Quelle est la perception de la boulangerie-pâtisserie-meunerie française à l’étranger ?

Le secteur bénéfice d’un réel engouement international et d’une image très qualitative. D’où des opportunités de développement dans le monde, pour les artisans comme pour Grands Moulins de Paris. Nous sommes présents aujourd’hui dans 65 pays, autour de trois blocs : l’Europe, l’Asie et le Moyen-Orient. Nous développons l’Amérique du Nord depuis trois ans et nous avons aussi quelques relais en Afrique.

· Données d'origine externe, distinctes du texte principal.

/-- R121 and R201: what an accepted PREPARE initialises, and what an accepted DECOMP initialises where PREPARED is 1; where it
is 0, DECOMP ends with PAR (with R21, R25, R120, R200, R202). That all of it happens in the step of the host's write is the
model's choice (assumption log 2), and that no old byte stays readable from here on (`raced`) is its form of R69 (assumption
log 5). -/
def Obligations.DecoderCommandsStart : Prop :=
  ∀ (b : Bool) (s : State), s.jd.busy = false →
    exec (.jdPrepare b) s = .next { s with
      raced := []
      jd := { s.jd with
        busy := true, done := false, cmdIgnored := false, phase := 1, mode := .soi
        srcIdx := b, srcLen := if b then s.rx.frameLen1 else s.rx.frameLen0, srcPos := 0
        huff := ⟨none, none, none, none⟩, quant := ⟨none, none, none, none⟩, used := 0
        width := 0, height := 0, msx := 0, msy := 0, nrst := 0, qtid0 := 0, qtid1 := 0, qtid2 := 0
        prepared := false, msk := 0 } } ∧
    (s.jd.prepared = true → exec (.jdDecomp b) s = .next { s with
      raced := []
      jd := { s.jd with
        busy := true, done := false, cmdIgnored := false, phase := 2, mode := .mcu, prepared := false
        dcv0 := 0, dcv1 := 0, dcv2 := 0, rst := 0, rsc := 0, posX := 0, posY := 0, loopX := 0, loopY := 0 } }) ∧
    (s.jd.prepared = false → exec (.jdDecomp b) s = .next (endCommand .par { s with
      raced := []
      jd := { s.jd with busy := true, done := false, cmdIgnored := false } }))

/-- R35, with TAKE as R243 gives it: TAKE hands over a ready frame and rotates the filling, CLR_STICKY clears OVERRUN and
BOUNDS, both in that order, and a write with neither bit has no effect. -/
def Obligations.TakeAndClearSticky : Prop :=
  ∀ s : State,
    let taken : State := if s.rx.frameReady then { s with rx := { s.rx with
        takeIdx := s.rx.readyIdx, takeValid := true
        takeLen := if s.rx.readyIdx then s.rx.frameLen1 else s.rx.frameLen0
        fillIdx := !s.rx.fillIdx, frameReady := false } }
      else { s with rx := { s.rx with takeIdx := false, takeValid := false, takeLen := 0 } }
    let cleared := fun u : State => ({ u with rx := { u.rx with overrun := false, bounds := false } } : State)
    exec (.rxTake false) s = .next taken ∧ exec (.rxTake true) s = .next (cleared taken) ∧
    exec .rxClrSticky s = .next (cleared s) ∧
    ∀ w : Word, decodeRegister 0x40 w =
      (if w.getLsbD 0 then some (.rxTake (w.getLsbD 1)) else if w.getLsbD 1 then some .rxClrSticky else none) ∧
      regWrite 0x40 w s = s

/-- R264: a capture request is ignored while one waits, granted where there is a credit, and waits else. R244's start: with a
length of 0 the fragmenter is done at once, else it is busy from fragment 0 on. -/
def Obligations.TransmitterCommands : Prop :=
  ∀ s : State,
    (s.txc.captureWait = true → exec .txcCaptureReq s = .next s) ∧
    (s.txc.captureWait = false → s.txc.credit ≠ 0 → exec .txcCaptureReq s = .next { s with
      txc := { s.txc with credit := s.txc.credit - 1 }
      intr := { s.intr with status := s.intr.status ||| 0x40 } }) ∧
    (s.txc.captureWait = false → s.txc.credit = 0 → exec .txcCaptureReq s = .next { s with
      txc := { s.txc with captureWait := true } }) ∧
    ∀ frame : Bool, s.txc.fragBusy = false →
      (s.txc.fragLen = 0 → exec (.txcFragStart frame) s = .next { s with
        txc := { s.txc with fragS := 0, fragK := 0, fragType := frame }
        intr := { s.intr with status := s.intr.status ||| 0x80 } }) ∧
      (s.txc.fragLen ≠ 0 → exec (.txcFragStart frame) s = .next { s with
        txc := { s.txc with fragS := s.txc.fragLen, fragK := 0, fragType := frame, fragBusy := true } })

/-- R42 and R313: a write of INT_STATUS clears the bits written 1, an event sets its own bit, in one step the event wins, and
irq is 1 exactly while an enabled bit is set. -/
def Obligations.InterruptBits : Prop :=
  (∀ (c : Byte) (s : State), exec (.intW1c c) s = .next { s with intr := { s.intr with status := s.intr.status &&& ~~~c } }) ∧
  (∀ s : State,
    (s.event .jdDone).intr = { s.intr with status := s.intr.status ||| 0x01 } ∧
    (s.event .frameReady).intr = { s.intr with status := s.intr.status ||| 0x02 } ∧
    (s.event .frameOverrun).intr = { s.intr with status := s.intr.status ||| 0x04 } ∧
    (s.event .rxDrop).intr = { s.intr with status := s.intr.status ||| 0x08 } ∧
    (s.event .wdtFire).intr = { s.intr with status := s.intr.status ||| 0x10 } ∧
    (s.event .txDone).intr = { s.intr with status := s.intr.status ||| 0x20 } ∧
    (s.event .captureGo).intr = { s.intr with status := s.intr.status ||| 0x40 } ∧
    (s.event .fragDone).intr = { s.intr with status := s.intr.status ||| 0x80 }) ∧
  (∀ (status clear set : Byte) (b : Nat), (intUpdate status clear set).getLsbD b =
    (set.getLsbD b || (status.getLsbD b && !clear.getLsbD b))) ∧
  ∀ i : Intr, irq i = true ↔ ∃ b < 8, i.status.getLsbD b = true ∧ i.enable.getLsbD b = true

/-! Markers. A marker's meaning begins when JD has read its bytes, and Lseg with them. -/

/-- SOI as the first two bytes leads to the marker loop (R122), and the thirteen rejected markers end PREPARE with FMT3 at once,
POS behind Lseg (R132). -/
def Obligations.SoiAndRejectedMarkers : Prop :=
  ∀ (lseg : Half) (s : State),
    exec .mkSoi s = .next { s with jd := { s.jd with mode := .marker } } ∧
    (2 < lseg.toNat → ∀ i ∈ [Instr.mkSof1Reject lseg, .mkSof2Reject lseg, .mkSof3Reject lseg, .mkSof5Reject lseg,
        .mkSof6Reject lseg, .mkSof7Reject lseg, .mkSof9Reject lseg, .mkSof10Reject lseg, .mkSof11Reject lseg,
        .mkSof13Reject lseg, .mkSof14Reject lseg, .mkSof15Reject lseg, .mkEoiReject lseg],
      exec i s = .next (endCommand .fmt3 s))

/-- Lseg of 2 or less ends PREPARE with FMT1 at every marker of the header (R123); a loaded segment of more than 512 bytes ends
it with MEM2 before a byte is read (R124); a segment that the source does not hold whole ends it with INP, POS at LEN (R124,
R133). -/
def Obligations.SegmentChecks : Prop :=
  ∀ (lseg : Half) (c : Byte) (s : State),
    let loaded := [Instr.mkSof0 lseg, .mkDht lseg, .mkDqt lseg, .mkDri lseg, .mkSos lseg]
    (lseg.toNat ≤ 2 → ∀ i ∈ loaded ++ [.mkSof1Reject lseg, .mkSof2Reject lseg, .mkSof3Reject lseg, .mkSof5Reject lseg,
        .mkSof6Reject lseg, .mkSof7Reject lseg, .mkSof9Reject lseg, .mkSof10Reject lseg, .mkSof11Reject lseg,
        .mkSof13Reject lseg, .mkSof14Reject lseg, .mkSof15Reject lseg, .mkEoiReject lseg, .mkOther c lseg],
      exec i s = .next (endCommand .fmt1 s)) ∧
    (514 < lseg.toNat → ∀ i ∈ loaded, exec i s = .next (endCommand .mem2 s)) ∧
    ∀ k, SourceReady s k → s.jd.srcPos.toNat + k = s.jd.srcLen.toNat → k + 2 < lseg.toNat →
      exec (.mkOther c lseg) s = .next (endCommand .inp (s.advance k)) ∧
      (lseg.toNat ≤ 514 → ∀ i ∈ loaded, exec i s = .next (endCommand .inp (s.advance k)))

/-- R125: SOF0 on a loaded segment: the checks in their order, each field written before the next check. -/
def Obligations.Sof0Segment : Prop :=
  ∀ (lseg : Half) (s : State) (len : Nat), lseg.toNat = len + 2 → 0 < len → len ≤ 512 → SourceReady s len →
    let seg := fun i => (sourceBytes s len).getD i 0
    let s1 := s.advance len
    let s2 : State := { s1 with jd := { s1.jd with height := seg 1 ++ seg 2, width := seg 3 ++ seg 4 } }
    let s3 : State := { s2 with jd := { s2.jd with
      msx := BitVec.ofNat 2 ((seg 7).toNat / 16), msy := BitVec.ofNat 2 ((seg 7).toNat % 16) } }
    let s4 : State := { s3 with jd := { s3.jd with qtid0 := BitVec.ofNat 2 (seg 8).toNat } }
    let s5 : State := { s4 with jd := { s4.jd with qtid1 := BitVec.ofNat 2 (seg 11).toNat } }
    let s6 : State := { s5 with jd := { s5.jd with qtid2 := BitVec.ofNat 2 (seg 14).toNat, mode := .marker } }
    (len < 15 → exec (.mkSof0 lseg) s = .next (endCommand .fmt1 s1)) ∧
    (15 ≤ len →
      (seg 5 ≠ 3 → exec (.mkSof0 lseg) s = .next (endCommand .fmt3 s2)) ∧
      (seg 5 = 3 →
        (¬ (seg 7 = 0x11 ∨ seg 7 = 0x21 ∨ seg 7 = 0x22) → exec (.mkSof0 lseg) s = .next (endCommand .fmt3 s2)) ∧
        (seg 7 = 0x11 ∨ seg 7 = 0x21 ∨ seg 7 = 0x22 →
          (3 < (seg 8).toNat → exec (.mkSof0 lseg) s = .next (endCommand .fmt3 s3)) ∧
          ((seg 8).toNat ≤ 3 →
            (seg 10 ≠ 0x11 ∨ 3 < (seg 11).toNat → exec (.mkSof0 lseg) s = .next (endCommand .fmt3 s4)) ∧
            (seg 10 = 0x11 → (seg 11).toNat ≤ 3 →
              (seg 13 ≠ 0x11 ∨ 3 < (seg 14).toNat → exec (.mkSof0 lseg) s = .next (endCommand .fmt3 s5)) ∧
              (seg 13 = 0x11 → (seg 14).toNat ≤ 3 → exec (.mkSof0 lseg) s = .next s6))))))

/-- R126 and R133: DRI takes the restart interval from its first two bytes, or raises FMT1 where there is one byte; every other
segment is skipped whole, whatever its length. -/
def Obligations.DriAndSkippedSegments : Prop :=
  ∀ (lseg : Half) (c : Byte) (s : State) (len : Nat), lseg.toNat = len + 2 → 0 < len → SourceReady s len →
    let s1 := s.advance len
    exec (.mkOther c lseg) s = .next { s1 with jd := { s1.jd with mode := .marker } } ∧
    (len = 1 → exec (.mkDri lseg) s = .next (endCommand .fmt1 s1)) ∧
    (2 ≤ len → len ≤ 512 → exec (.mkDri lseg) s = .next { s1 with jd := { s1.jd with
      nrst := (sourceBytes s len).getD 0 0 ++ (sourceBytes s len).getD 1 0, mode := .marker } })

Comment s’est constitué ce réseau ?

Par le biais des Salons et concours internationaux, vecteurs de développement malgré le Covid. Notre école de formation partenaire (l’EBP Paris), qui accueille 250 stagiaires internationaux par an, génère aussi des opportunités d’affaires. Nous avons plusieurs typologies de clients à l’étranger. En tant que producteur, GMP travaille avec des importateurs-distributeurs, des industriels mais également en direct avec des artisans et même des meuniers pour des volumes importants. Car le transport a un coût qui se répercute sur les prix de vente de nos farines, plus élevés à l’export.

Votre gamme à l’étranger est-elle identique à la gamme française ?

Nous distribuons des farines panifiables françaises, des farines pour la viennoiserie ou le feuilletage, des farines biscuitières, des mélanges meuniers, des ingrédients technologiques et des améliorants. Pour chaque nouvelle demande, nous étudions d’abord le potentiel et la viabilité locale de nos produits. Tous les pays ont une réglementation spécifique en la matière ; certains nous demandent par exemple des farines fortifiées. Les références peuvent varier selon les destinations.

Proposez-vous un service d’accompagnement à l’international ?

Nous apportons notre soutien technique, via nos agents implantés à l’étranger. Grâce à notre confrérie des boulangers GMP, nous pouvons planifier des sessions de formation, sur place et à distance (tels tutos, master class). Nous accompagnons aussi les artisans sur la partie équipements à) travers notre réseau international de distributeurs. En revanche, nous n’assurons pas de missions de conseils, juridiques notamment, mais nous pouvons rediriger nos clients vers des contacts qualifiés.

« Faire preuve d’humilité », Kamel Saci, artisan-consultant international

Ancien champion de judo, ce célèbre consultant a ouvert sa propre boulangerie, Léonie Bakery, à Paris ( 17e). Il faudrait un livre pour relater la carrière du boulanger originaire du Lot-et-Garonne qui a parcouru plus de 70 % du globe pour monter des boulangeries dans le monde entier. Parlant quatre langues, Kamel Saci continue d’offrir un soutien aux entreprises, quels que soient leur emplacement ou taille. Il recommande de partir avec un solide bagage technique, à adapter aux conditions locales.